Why my OpenACC code remains slower than OpenMP?

Hi Everyone,

I am a newbie in accelerator programming. I encounter a problem when I try to compare the execution time of a simple one-dimensional vector addition accelerated by OpenMP with that by OpenACC. To my surprise, the execution with OpenMP is far faster than that with OpenACC, no matter how big the array size is. In the case where the size of array is set to 2**26, OpenMP takes 73 (ms) while OpenACC needs to spend 396 (ms) to complete the same computation.

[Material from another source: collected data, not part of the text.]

-- ==== Sys2Proof/Syntax.lean ====
section
/-! DEFINITION. The commands of the block: one constructor of `Instr` per row of the opcode table, with the operands that
the manual gives the step. What the module reads from outside itself (host memory, the chain, a rope, a pin, a sensor)
is an operand of the command that reads it. -/

namespace Sys2Proof

/-- A mailbox request as the host leaves it before the doorbell (R93, R94): the mailbox, TAG, IRQ_EN, the header LENGTH and
the payload words from word 2 on. -/
structure Req where
  mb      : Fin 4
  tag     : Word
  irqEn   : Bool
  length  : BitVec 12
  payload : List Word
  deriving DecidableEq, Repr, Inhabited

/-- What a read of host memory gives (R143, R154): the words, or the way in which the read failed. -/
inductive HostRead where
  | words (ws : List Word)
  | poison
  | error
  | timeout
  deriving DecidableEq, Repr, Inhabited

/-- The inputs from which ref may take its source (R51, R80 REF_SRC). -/
inductive RefIn where
  | refclk
  | ropeA
  | ropeB
  deriving DecidableEq, Repr, Inhabited

/-- The two ropes (R320). -/
inductive RopeSide where
  | a
  | b
  deriving DecidableEq, Repr, Inhabited

/-- The two stack chains (R396). -/
inductive ChainSel where
  | a
  | b
  deriving DecidableEq, Repr, Inhabited

/-- The ends of a chain's ring (R396). -/
inductive ChainEnd where
  | lo
  | hi
  deriving DecidableEq, Repr, Inhabited

/-- The two heartbeat paths (R506). -/
inductive HbPath where
  | hb
  | rope
  deriving DecidableEq, Repr, Inhabited

/-- Result of a self-test that the module ran (R578): passed, failed with a code, or not able to run to its end. -/
inductive TestResult where
  | passed
  | failed (code : BitVec 8)
  | skipped
  deriving DecidableEq, Repr, Inhabited

/-- What a cable's management interface answers (R323, R350). -/
inductive CmisReply where
  | bytes (bs : List Byte)
  | noAnswer
  deriving DecidableEq, Repr, Inhabited

/-- One line of a rope frame as it arrives: its sixteen words and whether its CRC-32 was right (R319). A received frame comes
with the measured delay of the link into the port (R349) and with what the member adds to DELAY_PS: its forwarding delay and
its outgoing link delay (R329). -/
structure RopeLine where
  words : Line
  crcOk : Bool
  deriving DecidableEq, Repr, Inhabited

/-- The conversions that the loop engines read at a sample boundary, as ADC codes (R357, R358). -/
structure LoopCodes where
  vstack : Int
  vbus   : Int
  iph    : List Int
  iout   : List Int
  deriving DecidableEq, Repr, Inhabited

/-- What the comparisons of the loop engines found in a sample (R361): the die on which a disagreement arose. -/
structure LoopCheck where
  mismatchA : Bool
  mismatchB : Bool
  deriving DecidableEq, Repr, Inhabited

/-- A remote request that reaches this member's rope window (R187): a read of lines or a write of words. -/
inductive RemoteOp where
  | read (bytes : Nat)
  | write (ws : List Word)
  deriving DecidableEq, Repr, Inhabited

/-- What a requester learns of its remote access (R187, R189). -/
inductive RemoteReply where
  | data (ws : List Word)
  | acknowledged
  | refused
  | memoryError
  deriving DecidableEq, Repr, Inhabited

/-- A request as it comes in (R187): the operation, the rope that brings it, and how many of its lines fail their CRC (R319). -/
structure RemoteAsk where
  op       : RemoteOp
  rope     : RopeSide
  crcFails : Nat
  deriving DecidableEq, Repr, Inhabited

/-- A response as it comes in (R187): the reply, the cycles since the request (R254), the rope, and how many of its lines fail their
CRC (R319). -/
structure RemoteAnswer where
  reply    : RemoteReply
  wait     : Nat
  rope     : RopeSide
  crcFails : Nat
  deriving DecidableEq, Repr, Inhabited

/-- How a remote access ended without a response (R189). -/
inductive RemoteLoss where
  | noResponse
  | ropeLeftRunning
  deriving DecidableEq, Repr, Inhabited

/-- An open learning cycle as the mirror carries it (R443, R514). -/
structure CycleMirror where
  startC   : List Rat
  startQ   : Int
  startAbs : Nat
  startAt  : Stroke
  deriving DecidableEq, Repr, Inhabited
/-- A package that holds state areas on the active module (R515): MODEL_ID and package digest. -/
structure PkgNeed where
  modelId : Nat
  digest  : List Word
  deriving DecidableEq, Repr, Inhabited
/-- One cell of the estimator as the mirror carries it (R514). -/
structure CellMirror where
  cell : Nat
  c    : Rat
  r    : Rat
  u    : Rat
  q    : Rat
  v1   : Rat
  v2   : Rat
  deriving DecidableEq, Repr, Inhabited

/-- One ledger cell as a snapshot carries it (R514, R515): job, output, line N and line S as S_VI, S_V, S_I, S_W, the SSC_S recorded for the
job, and DAMAGED. A stroke record of the mirror gives the SSC_PPM under which the stroke goes to line S. -/
structure LedgerMirror where
  job      : Word
  out      : Nat
  lineN    : List Int
  lineS    : List Int
  strokes  : Nat
  ovr      : Nat
  ssc      : Option Nat
  damaged  : Bool
  deriving DecidableEq, Repr, Inhabited

/-- One item of the standby mirror (R514). -/
inductive MirrorItem where
  | stateArea (modelId listIdx areaIdx : Nat) (status : Line) (copy : List Byte)
  | estimator (cells : List CellMirror) (iNow : Word) (openCycles : List (Option CycleMirror))
  | ledgerStroke (stroke : Stroke) (jobs : List Word) (sums : List (List Int)) (ovr : List Bool) (spread : Option Nat)
  | ledgerTags (tags : List Word) (pendTags : List (Option (Word × Stroke)))
  | ledgerTable (cells : List LedgerMirror)
  | ledgerClose (job : Word)
  | target (rope : Bool) (value : Int) (targeted : Bool) (ramp : Option (Int × Nat))
      (pending : Option (Nat × Int × Nat × Stroke)) (hostLossLeft : Option Nat)
  | allocation (targets : List Int) (landed : Option Stroke) (solved : Bool) (stateA stateB : Nat)
  deriving DecidableEq, Repr, Inhabited

/-- Mirror lines as they come in (R514), and how many of them fail their CRC (R319). -/
structure MirrorLines where
  items    : List MirrorItem
  crcFails : Nat
  deriving DecidableEq, Repr, Inhabited

/-- A rope link that has trained (R321): its port, and the delay that its exchange measured (R73). -/
structure LinkTrained where
  port    : Fin 4
  delayPs : Nat
  deriving DecidableEq, Repr, Inhabited

/-- What the host link trained to (R132): CXL or PCI Express, the lanes, and the PCI Express generation of its rate. -/
structure LinkMode where
  cxl   : Bool
  lanes : Nat
  gen   : Nat
  deriving DecidableEq, Repr, Inhabited

/-- A firmware image as host memory gives it (R536, R552): its words from the manifest on. -/
structure ImageInfo where
  words : List Word
  deriving DecidableEq, Repr, Inhabited

/-- What the boot finds outside the NOR dies (R179, R180, R538, R545): whether the well trains, whether the identity key that the PUF gives is the
certificate's, and the bridges that fail training. -/
structure BootEnv where
  wellTrained   : Bool
  identityOk    : Bool
  bridgesFailed : List Bool
  deriving DecidableEq, Repr, Inhabited
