/-- A function changes its state: the stroke of the change, the record of code 0x0002 (R117), and on entry into FAULTED the
cause, the count and vector 5. Entering the state it is in changes nothing. -/
def fnSet (f : Nat) (new : FState) (cause : Nat) (s : State) : State :=
  match fnIdx f with
  | none => s
  | some i =>
    let r := s.funcs.getD i {}
    if r.state = new then s
    else
      let flt := decide (new = .faulted)
      let r' : FuncRec :=
        { state := new, change := s.clk.stroke,
          faultCount := if flt then satAdd 65535 r.faultCount 1 else r.faultCount,
          faultCause := if flt then BitVec.ofNat 16 cause else r.faultCause }
      let s := { s with funcs := s.funcs.set i r' }
      let s := emit (if flt then 3 else 0) f 2 [packW [(f, 8), (r.state.num, 2), (new.num, 0)]] s
      if flt then msixDue 5 s else s

/-- A function goes FAULTED with a cause. -/
def fnFault (f cause : Nat) (s : State) : State := fnSet f .faulted cause s

/-! ### Claims (R118 to R121) -/

/-- The owner of a resource, if any. -/
def claimOwner (s : State) (res : Nat) : Option Nat := (s.claims.find? fun c => c.1 = res).map (·.2)

/-- Puts a claim into the list, by rising resource ID, one entry for each resource. -/
def claimInsert (res owner : Nat) : List (Nat × Nat) → List (Nat × Nat)
  | [] => [(res, owner)]
  | c :: t => if res < c.1 then (res, owner) :: c :: t else if res = c.1 then (res, owner) :: t else c :: claimInsert res owner t

/-- The first resource of a rising list that another owner holds: that owner and the resource. -/
def claimConflict (s : State) (owner : Nat) : List Nat → Option (Nat × Nat)
  | [] => none
  | r :: t =>
    match claimOwner s r with
    | some o => if o = owner then claimConflict s owner t else some (o, r)
    | none => claimConflict s owner t

/-- Takes claims on every resource of a list. -/
def claimAll (owner : Nat) (rs : List Nat) (s : State) : State :=
  { s with claims := rs.foldl (fun l r => claimInsert r owner l) s.claims }

/-- Releases every claim of an owner. -/
def claimRelease (owner : Nat) (s : State) : State := { s with claims := s.claims.filter fun c => c.2 ≠ owner }

/-- How many resources an owner holds. -/
def claimCount (s : State) (owner : Nat) : Nat := (s.claims.filter fun c => c.2 = owner).length

/-! ### The Assayer's veto and host loss (R503, R520) -/

/-- The module drops AUTH_REQ, with vector 5 when it was high (R110). -/
def dropReq (s : State) : State :=
  if s.pair.req then msixDue 5 { s with pair := { s.pair with req := false } } else s

/-- R503: a veto latches: AUTH_REQ drops, PSTATE becomes STANDBY after the release, record 0x0A07. -/
def vetoLatch (cause : Nat) (s : State) : State :=
  if s.pair.vetoes.getLsbD cause then s
  else
    let s := { s with pair := { s.pair with
      firstVeto := if s.pair.vetoes = 0 then cause else s.pair.firstVeto,
      vetoes := setBit s.pair.vetoes cause true } }
    dropReq (emit 3 6 0x0A07 [strokeLo s, packW [(cause, 8), (1, 0)]] s)

/-- R500, R503, R512: the module leaves its pair state for another; leaving ACTIVE writes record 0x0A02 and sends vector 6. -/
def pairLeave (new : PState) (num : Nat) (s : State) : State :=
  if s.pair.pstate = new then s
  else
    let was := s.pair.active
    let s := { s with pair := { s.pair with pstate := new, active := false, change := s.clk.stroke } }
    if was then msixDue 6 (emit 1 6 0x0A02 [strokeLo s, w32 num] s) else s

/-- R503: a veto is released; after the release of the last one the module has PSTATE STANDBY. -/
def vetoRelease (cause : Nat) (s : State) : State :=
  if s.pair.vetoes.getLsbD cause then
    let v := setBit s.pair.vetoes cause false
    let s := { s with pair := { s.pair with
      vetoes := v,
      firstVeto := if v = 0 then 0 else if s.pair.firstVeto = cause then
        ((List.range 16).find? fun i => v.getLsbD i).getD 0 else s.pair.firstVeto } }
    let s := emit 3 6 0x0A07 [strokeLo s, packW [(cause, 8)]] s
    if v = 0 then pairLeave .standby 0 s else s
  else s

/-- Some veto is latched. -/
def vetoed (s : State) : Bool := decide (s.pair.vetoes ≠ 0)

/-- R162, R520: host loss is declared. -/
def hostLossDeclare (s : State) : State :=
  if s.link.hostLoss then s
  else
    let s := { s with link := { s.link with hostLoss := true, holdLeft := s.pair.cfg.holdStrokes, holdExpired := false } }
    emit 1 6 0x0A0A [strokeLo s, 1] s

/-- R162, R520: host loss ends. -/
def hostLossEnd (s : State) : State :=
  if s.link.hostLoss then
    let s := { s with link := { s.link with hostLoss := false, holdLeft := 0, holdExpired := false } }
    emit 1 6 0x0A0A [strokeLo s, 0] s
  else s

/-! ### The mailbox protocol (R93 to R104, R582) -/

/-- The completion codes of R103. -/
inductive Code where
  | ok
  | badCmd
  | badLen
  | state
  | resource
  | auth
  | busy
  | range
  | notAuthority
  | timeout
  | fault
  | role
  | conflict
  deriving DecidableEq, Repr, Inhabited

/-- STATUS of a completion code. -/
def Code.num : Code → Nat
  | .ok => 0
  | .badCmd => 1
  | .badLen => 2
  | .state => 3
  | .resource => 4
  | .auth => 5
  | .busy => 6
  | .range => 7
  | .notAuthority => 8
  | .timeout => 9
  | .fault => 10
  | .role => 11
  | .conflict => 12

/-- What a command's body answers: a response at once, or a wait for an event that completes it. -/
inductive Answer where
  | now (c : Code) (detail : Nat) (rsp : List Word)
  | later (w : Waiting)
  deriving DecidableEq, Repr, Inhabited

/-- OK with a response payload. -/
def okR (rsp : List Word) : Answer := .now .ok 0 rsp

/-- A failure without a payload. -/
def errR (c : Code) (detail : Nat) : Answer := .now c detail []

/-- E_CONFLICT (R120): the holder in detail, the resource in word 3. -/
def conflictR (holder res : Nat) : Answer := .now .conflict holder [w32 res]

/-- E_ROLE (R103): ROPE_ROLE in bits [1:0], ACTIVE in bit 2. -/
def roleR (s : State) : Answer := errR .role (s.clerk.ropeRole + 4 * b2n s.pair.active)

/-- Response word 0 (R93 +0x10). -/
def rspWord0 (c detail len : Nat) : Word := packW [(len, 16), (detail, 8), (c, 0)]

/-- Writes the completion into a mailbox log entry, if the log still holds it (R568). -/
def logDone (s : State) (idx : Nat) (w0 : Word) (log : List LogEntry) : List LogEntry :=
  let first := s.clerk.logCount - log.length
  if idx < first then log else log.modify (idx - first) fun e => { e with done := strokeLo s, rsp0 := w0 }

/-- R96 steps 4 and 5: the response is written and the mailbox completes. -/
def complete (n : Nat) (c : Code) (detail : Nat) (rsp : List Word) (s : State) : State :=
  let m := s.mbs.getD n {}
  match m.busy with
  | none => s
  | some p =>
    let m' : Mailbox := { m with
      rsp := rsp, rspTag := p.tag, rspStroke := strokeLo s, status := BitVec.ofNat 8 c.num,
      detail := BitVec.ofNat 8 detail, busy := none, done := true, completed := m.completed + 1 }
    let k := bump s.diag.clerk n 1
    let s := { s with
      mbs := s.mbs.set n m'
      clerk := { s.clerk with log := logDone s p.logIdx (rspWord0 c.num detail rsp.length) s.clerk.log }
      diag := { s.diag with clerk := if c = .ok then k else bump k 4 1 } }
    if m.irqEn then msixDue n s else s

/-- The mailbox whose command waits for something that a predicate accepts. -/
def waitingMb (p : Waiting → Bool) (s : State) : Option Nat :=
  (List.range 4).find? fun n => match (s.mbs.getD n {}).busy with
    | some b => p b.waits
    | none => false

/-- Completes the command that waits for `w`, if there is one. -/
def answer (w : Waiting) (c : Code) (detail : Nat) (rsp : List Word) (s : State) : State :=
  match waitingMb (fun x => decide (x = w)) s with
  | some n => complete n c detail rsp s
  | none => s

/-- Completes every command that waits for `w`. -/
def answerAll (w : Waiting) (c : Code) (detail : Nat) (rsp : List Word) (s : State) : State :=
  (List.range 4).foldl
    (fun t n => match (t.mbs.getD n {}).busy with
      | some b => if b.waits = w then complete n c detail rsp t else t
      | none => t) s

/-- The mailbox whose command in progress acts on a function (R100, R124 BUSY_MB). -/
def actingMb (s : State) (f : Nat) : Option Nat :=
  (List.range 4).find? fun n => match (s.mbs.getD n {}).busy with
    | some b => b.acts.contains f
    | none => false

/-- What a mailbox command declares to the header checks of R582. -/
structure Cmd where
  /-- The opcode. -/
  op     : Nat
  /-- R104: some group defines the opcode. -/
  known  : Bool := true
  /-- R101: the mailboxes that accept it. -/
  onMb   : Fin 4 → Bool
  /-- R95: the header LENGTH values that it allows. -/
  lenOk  : Nat → Bool
  /-- R100: the functions it acts on. -/
  acts   : List Nat := []
  /-- R540: the boot ROM's recovery accepts it, on mailbox 1. -/
  rescue : Bool := false
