/-- A segment's cycles and counts on a tile enter its run. -/
def Run.take (t : Nat) (g : TileSeg) (r : Run) : Run :=
  let add (a : Nat × List Nat) : Nat × List Nat := (a.1 + g.used, (List.range 21).map fun i => a.2.getD i 0 + g.acts.getD i 0)
  { r with cycles := r.cycles + g.used, dieA := if t < 24 then add r.dieA else r.dieA, dieB := if t < 24 then r.dieB else add r.dieB }

/-- So do those of every tile that still runs a segment of the list. -/
def runGather (id : Nat) (s : State) (r : Run) : Run :=
  (List.range 48).foldl (fun r t => match (s.tiles.getD t {}).seg with
    | some g => if g.listId = id then r.take t g else r
    | none => r) r

/-- Adds a charge to the entry of a job, creating it; with 4,096 entries held the charge goes to JOB_TAG 0. -/
def jobCharge (job : Word) (uj cycles : Nat) (aborted : Bool) (l : List JobEnergy) : List JobEnergy :=
  let add (e : JobEnergy) : JobEnergy := { e with
    uj := min (2 ^ 64 - 1) (e.uj + uj), runs := e.runs + 1, aborted := e.aborted + b2n aborted,
    cycles := e.cycles + cycles }
  if l.any fun e => e.job = job then l.map fun e => if e.job = job then add e else e
  else l ++ [add { job := job, uj := 0, runs := 0, aborted := 0, cycles := 0 }]

/-- R477, R478: a run is charged when it commits or aborts. -/
def energyCharge (l : Inst) (r : Run) (aborted : Bool) (s : State) : State :=
  let uj := runEnergy s l r
  let held := (s.ledger.energy.any fun e => e.job = l.jobTag) || decide (s.ledger.energy.length < 4096)
  if held then
    { s with ledger := { s.ledger with energy := jobCharge l.jobTag uj r.cycles aborted s.ledger.energy } }
  else
    let arm := s.ledger.ovfArmed
    let s := { s with ledger := { s.ledger with
      energy := jobCharge 0 uj r.cycles aborted s.ledger.energy, overflow := satAdd (2 ^ 32 - 1) s.ledger.overflow 1,
      ovfArmed := false } }
    if arm then emit 1 0 0x0906 [strokeLo s, l.jobTag] s else s

/-! ### The end of a run -/

/-- Tiles that run a segment of a list become free; points where they met or waited are forgotten. Which lines the commands in progress on
the other tiles had written is open (R256): the model writes none of them (entry 167, DESIGN CHOICE). -/
def runClear (id cause : Nat) (s : State) : State :=
  let clear (t : Tile) : Tile := match t.seg with
    | some g => if g.listId = id then
        { t with seg := none, waiting := none, count := (g.budget, g.used), lastAbort := if cause = 0 then t.lastAbort else cause }
      else t
    | none => t
  { s with
    tiles := s.tiles.map clear
    lists := { s.lists with
      signals := s.lists.signals.filter fun a => a.listId ≠ id
      barriers := s.lists.barriers.filter fun a => a.listId ≠ id
      carries := s.lists.carries.filter fun a => a.listId ≠ id } }
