/-- A RUNNING STAGE goes FAULTED with its phases parked; commands that wait for it answer E_FAULT (R384, R114). -/
def stageFault (cause : Nat) (s : State) : State :=
  if fnRunning s fSTAGE then
    let s := fnFault fSTAGE cause (stMod stIdle s)
    answer (.funcStop fSTAGE) .fault fSTAGE [] (answer .loopOpen .fault fSTAGE [] s)
  else s

/-- A RUNNING STAGE enters STOPPED with its phases parked and releases its claims. -/
def stageStopped (s : State) : State :=
  if fnRunning s fSTAGE then
    let s := fnSet fSTAGE .stopped 0 (claimRelease fSTAGE (stMod stIdle s))
    answer (.funcStop fSTAGE) .ok 0 [] (answer .loopOpen .ok 0 [] s)
  else s

/-- R500: the module has authority. -/
def authority (s : State) : Bool := s.pair.gnt && decide (s.pair.pstate = .active)

/-- The phases of PHASE_EN (R353). -/
def phases (c : StageCfg) : List Nat := (List.range 12).filter fun p => c.phaseEn.getLsbD p
def nPh (c : StageCfg) : Nat := (phases c).length

/-- T_SAMPLE in ticks of 10 ns, in ns and in µs (R69). -/
def sampleTicks (s : State) : Nat := s.clk.strokeDiv / s.clk.loopDiv
def sampleNs (s : State) : Nat := 10 * sampleTicks s
def sampleUs (s : State) : Rat := mkRat (sampleTicks s) 100

/-- The action of a FAULT_IN pin (R376). -/
def finAction (c : StageCfg) (n : Nat) : Nat := c.finAct.toNat / 16 ^ n % 16

/-- A FAULT_IN pin with action 4 is asserted (R365). -/
def gridIn (s : State) : Bool :=
  (List.range 4).any fun n => decide (finAction s.stage.cfg n = 4) && s.stage.faultIn.getD n false

/-! ### START, STOP and CLEAR (R368, R382, R383, R384) -/

/-- D_LO (R355). -/
def dLo (s : State) : Word := ratF32 (mkRat s.stage.cfg.dMinNs (sampleNs s))

/-- An attempt of soft start begins: every enabled phase switches, with the duty that the ramp starts from (R368). -/
def softBegin (attempt : Nat) (s : State) : State :=
  let d := dLo s
  stMod (fun x => { stIdle x with loop := .softStart, parked := false, attempt := attempt, duty := d, dutyNext := d }) s

/-- Soft start begins with its first attempt; written coefficients take effect (R368, R388). -/
def softStart (s : State) : State := stMod (fun x => { x with liveCoefs := x.coefs }) (softBegin 1 s)

/-- Check 8 of R382. -/
def voltsOk (c : StageCfg) (hold : Word) : Bool :=
  decide (f32Rat c.vmEnter < f32Rat hold) && decide (f32Rat hold < f32Rat c.ovClear) &&
  decide (f32Rat c.ovClear < f32Rat c.ovLevel) && (!c.uvEn || decide (f32Rat c.uvLevel < f32Rat c.vmEnter))

/-- Check 10 of R382. -/
def coefsOk (k : Coefs) : Bool := !(f32 k.kpI).isZero && !(f32 k.kiI).isZero && !(f32 k.kpV).isZero

/-- The gate bits that the MARK inputs of MARK_EN need (R64). -/
def markGates (c : StageCfg) : List Nat :=
  (if c.markEn.toNat % 4096 ≠ 0 then [9] else []) ++ (if c.markEn.toNat / 4096 ≠ 0 then [10] else [])

/-- Dead times in ns (R355). -/
def deadNs (c : StageCfg) : Rat := mkRat ((c.dtLh + c.dtHl : Nat) * 5) 16

/-- The pins that STAGE claims (R382 check 12), in rising order. -/
def stagePins (c : StageCfg) : List Nat :=
  ((List.range 24).filter fun n => c.markEn.getLsbD n) ++
  (((List.range 4).filter fun n => finAction c n ≠ 0).map (0x20 + ·))

/-- The checks of STAGE START, in the order of R382. -/
def stageStartBad (s : State) : Option Answer :=
  let c := s.stage.cfg
  let q := f32Rat
  let t := sampleNs s
  firstErr
    [if authority s then none else some (errR .notAuthority 0),
     if fnRunning s fFIXED0 then none else some (errR .state 0x20),
     ((markGates c).find? fun b => !gateOn s b).map fun b => errR .state (0x80 + b),
     (firstOf
       [(!(decide (0 < q c.kVstack) && decide (0 < q c.kVbus) && decide (0 < q c.kIph) && decide (0 < q c.kIout)), 1),
        (!(decide (2500 ≤ t) && decide (t ≤ 20000) && decide (c.pwmMinNs ≤ t) && decide (t ≤ c.pwmMaxNs)), 2),
        (!decide ((c.dMinNs : Rat) + deadNs c ≤ mkRat t 4), 3),
        (!(decide (q c.iPhCont ≤ q c.iPhMax) && decide (mkRat 5 4 * q c.iPhMax ≤ q c.iFast) &&
           decide (q c.iFast ≤ 32768 * q c.kIph)), 4),
        (!voltsOk c c.vHold, 5), (!decide (q c.vstkMin < q c.vstkMax), 6), (!coefsOk s.stage.coefs, 7),
        (!(decide (q c.vstkMin ≤ q s.stage.vstack) && decide (q s.stage.vstack ≤ q c.vstkMax) &&
           decide (q c.vmEnter ≤ q s.stage.vbus) && decide (q s.stage.vbus ≤ q c.ovClear)), 8)]).map (errR .range),
     (claimConflict s fSTAGE (stagePins c)).map fun c => conflictR c.1 c.2]

/-- STAGE START: claims, RUNNING, soft start; MODE_SEL returns to 0 (R383). -/
def stageStart (s : State) : State :=
  let s := claimAll fSTAGE (stagePins s.stage.cfg) s
  stMod (fun x => { x with
      modeSel := 0, fastTrips := 0, xchk := 0, gdDriven := true })
    (softStart (fnSet fSTAGE .running 0 s))

/-- The loop opens (R389, R370): at once from soft start or a retry wait, along a ramp from the closed loop. -/
def loopOpening (s : State) : State :=
  match s.stage.loop with
  | .softStart => stMod (fun x => { stIdle x with loop := .open_ }) s
  | .retryWait => stMod (fun x => { stIdle x with loop := .open_ }) s
  | .closed =>
    let tUs := ratF32 (4 * mkRat s.clk.strokeDiv 100)
    let a := fpDiv (s.stage.iApp &&& 0x7FFFFFFF) tUs
    stMod (fun x => { x with
      loop := .opening, openSlew := rn32 (fMax (f32 x.cfg.refSlew) (f32 a.1)) }) s
  | _ => s
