/-- ESTIMATE in a run that began in stroke k: an active module integrates, a standby publishes the mirrored state, and with
EST_RUN = 0 the window is zero. -/
def estimateRun (l : Inst) (k : Nat) (s : State) : State :=
  let w := if validOf s aEstIn then copyWords s aEstIn 64 else List.replicate 16 0
  let run := bit (w.getD 2 0) 0
  let mirror := bit (w.getD 2 0) 3
  let x := if mirror then mirroredIn s (estIn s w k) else estIn s w k
  let s := if !run then s else if mirror then estMirrored w x s else estCompute w x s
  let n := wide (w.getD 0 0) (w.getD 1 0)
  estMod (fun e => { e with lastCommit := BitVec.ofNat 64 k }) (stageArea l 0 (estArea s x n (run && mirror) run) s)

/-! ### Lifetime record (R447, R459) -/

/-- Words of the live record by their number. -/
def lifeGet (s : State) (w : Nat) : Word := s.est.life.getD (w - 3) 0
def lifePut (w : Nat) (v : Word) (s : State) : State := estMod (fun e => { e with life := e.life.set (w - 3) v }) s

/-- The word of the live record as it is saved and read: SEQ and RUN_S in front. -/
def lifeWords (s : State) : List Word :=
  [w32 (recSeq s.est.norLife), w32 s.est.runS] ++ s.est.life.drop 2

/-- An extreme of a signed 16-bit figure with its place and time; a word of zero holds none yet. -/
def lifeExtreme (w : Nat) (high : Bool) (v : Int) (ref : Nat) (s : State) : State :=
  let old := lifeGet s w
  let o := s16 (fld old 16 16)
  if old = 0 || (if high then decide (o < v) else decide (v < o)) then
    lifePut (w + 1) (w32 s.est.runS) (lifePut w (packW [((BitVec.ofInt 16 v).toNat, 16), (ref, 0)]) s)
  else s

/-- Sweep codes and temperatures of a chain enter the record while EST is RUNNING. -/
def lifeSweep (b : Bool) (s : State) : State :=
  if !fnRunning s fEST then s else
  let ch := chainOf s b
  (List.range 32).foldl (fun a m => match ch.shown.bind fun x => x.data.getD m none with
    | none => a
    | some d =>
      let a := (List.range 16).foldl (fun a c =>
        let i := 16 * m + c
        let v := (d.cells.getD c 0x8000).toInt
        if (ch.cfg.cellUse.getD m 0).getLsbD c && (cellsInUse a).contains ((if b then 512 else 0) + i) then
          lifeExtreme 7 false v (b2n b * 512 + i) (lifeExtreme 5 true v (b2n b * 512 + i) a) else a) a
      ((d.temps ++ [d.dieT]).filter (· ≠ 0x8000)).foldl (fun a t =>
        lifeExtreme 11 false t.toInt (b2n b * 32 + m) (lifeExtreme 9 true t.toInt (b2n b * 32 + m) a)) a) s

/-- The current's extremes, at each stroke of EST RUNNING. -/
def lifeCurrent (s : State) : State :=
  let i := f32Rat (iShown s)
  let s := if f32Rat (lifeGet s 13) < i then lifePut 14 (w32 s.est.runS) (lifePut 13 (ratF32 i) s) else s
  if f32Rat (lifeGet s 15) < -i then lifePut 16 (w32 s.est.runS) (lifePut 15 (ratF32 (-i)) s) else s

/-- LIFETIME_HISTOGRAM_TICK (R447): one bin of each histogram, once per second of EST RUNNING. -/
def execLifetimeHistogramTick (s : State) : Out :=
  if !fnRunning s fEST then .next s
  else
    let soc := min 15 (16 * s.est.socStack).floor.toNat
    let tb := (((tExtremes s).1 / 16 + 20) / 5)
    let t := (max 0 (min 15 tb)).toNat
    let q := f32Rat s.est.cfg.qNom
    let c := f32Rat (iShown s) / (max 1 (nStr s) : Nat) / (if q = 0 then 1 else q)
    let i := (max 0 (min 15 ((c + 2) * 4).floor)).toNat
    let inc (w : Nat) (s : State) : State := lifePut w (lifeGet s w + 1) s
    .next (estMod (fun e => { e with runS := e.runS + 1 }) (inc (273 + i) (inc (17 + 16 * t + soc) s)))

Can anyone tell me anything wrong in my code? I attached the code I used for this experiment. Please see below.

Thanks,
Li

    subroutine saxpy_openmp(n,a,x,y)
    implicit none
    integer :: n,i
    real, intent(in) :: x(n),a
    real, intent(inout) :: y(n)
    !$omp parallel do
      do i=1,n
        y(i)=a*x(i)+y(i)     
      enddo
    !$omp end parallel do
    end subroutine saxpy_openmp
    
    subroutine saxpy(n,a,x,y)
    implicit none
    integer :: n, i
    real, intent(in) :: x(n), a
    real, intent(inout) :: y(n)
      do i=1,n
        y(i)=a*x(i)+y(i)    
      enddo
    end subroutine saxpy

    subroutine saxpy_openacc(m,a,x,y1)
    implicit none
    integer :: m, i
    real :: x(m), a
    real :: y1(m)
    !$acc kernels loop present(x,y1)
      do i=1,m
        y1(i)=a*x(i)+y1(i)    
      enddo 

    end subroutine saxpy_openacc    
    
    program p 
     use lapack95 
     use blas95
     use omp_lib
     use accel_lib
     implicit none
     integer :: m=2**26 !don't set the power of 2 to exceed 26
     real :: x(m),y1(m),y2(m),y3(m)
     integer :: r1,r0
     integer :: i,j
        
     do i=1,m
      y1(i)=1.0    
      y2(i)=1.0
      y3(i)=1.0
      x(i)=1.0
     enddo 
     
     call system_clock(r0)
     call saxpy_openmp(m,2.0,x,y2)
     call system_clock(r1)     
     print*,' time: ',r1-r0
     do i=1,10
       print*,y2(i)      
     enddo
     
     call system_clock(r0)
     call saxpy(m,2.0,x,y3)
     call system_clock(r1)
     print*,' time: ',r1-r0
     do i=1,10
       print*,y3(i)      
     enddo   
     
     call acc_init( acc_device_nvidia )
     call system_clock(r0)   
     !$acc data copy(x(:),y1(:))
     call saxpy_openacc(m,2.0,x,y1)
     !$acc end data
     call system_clock(r1)
     print*,' time: ',r1-r0
     do i=1,10
       print*,y1(i)      
     enddo     

    end program



-g -Bstatic -Mbackslash -mp -acc -I"C:\Program Files (x86)\Intel\Composer XE 2013\mkl\include" -I"C:\Program Files (x86)\Intel\Composer XE 2013\mkl\interfaces\lapack95\lapack95\include\intel64\lp64" -I"C:\Program Files (x86)\Intel\Composer XE 2013\mkl\interfaces\blas95\lib95\include\intel64\lp64" -I"c:\program files\pgi\win64\12.10\include" -I"C:\Program Files\PGI\Microsoft Open Tools 10\include" -I"C:\Program Files\PGI\Microsoft Open Tools 10\PlatformSDK\include" -I"C:\Program Files\PGI\win64\2012\cuda\4.2\include" -fastsse -Mipa=fast,inline -tp=bulldozer-64 -ta=nvidia,nowait,host -Minform=warn -Minfo=accel

Hi catfishwolf,

This is not too suprising. The problem here is the device data allocatation, free, and movement time. So while your compute time goes down by quite a bit, the data overhead cost overwhelms the overall time.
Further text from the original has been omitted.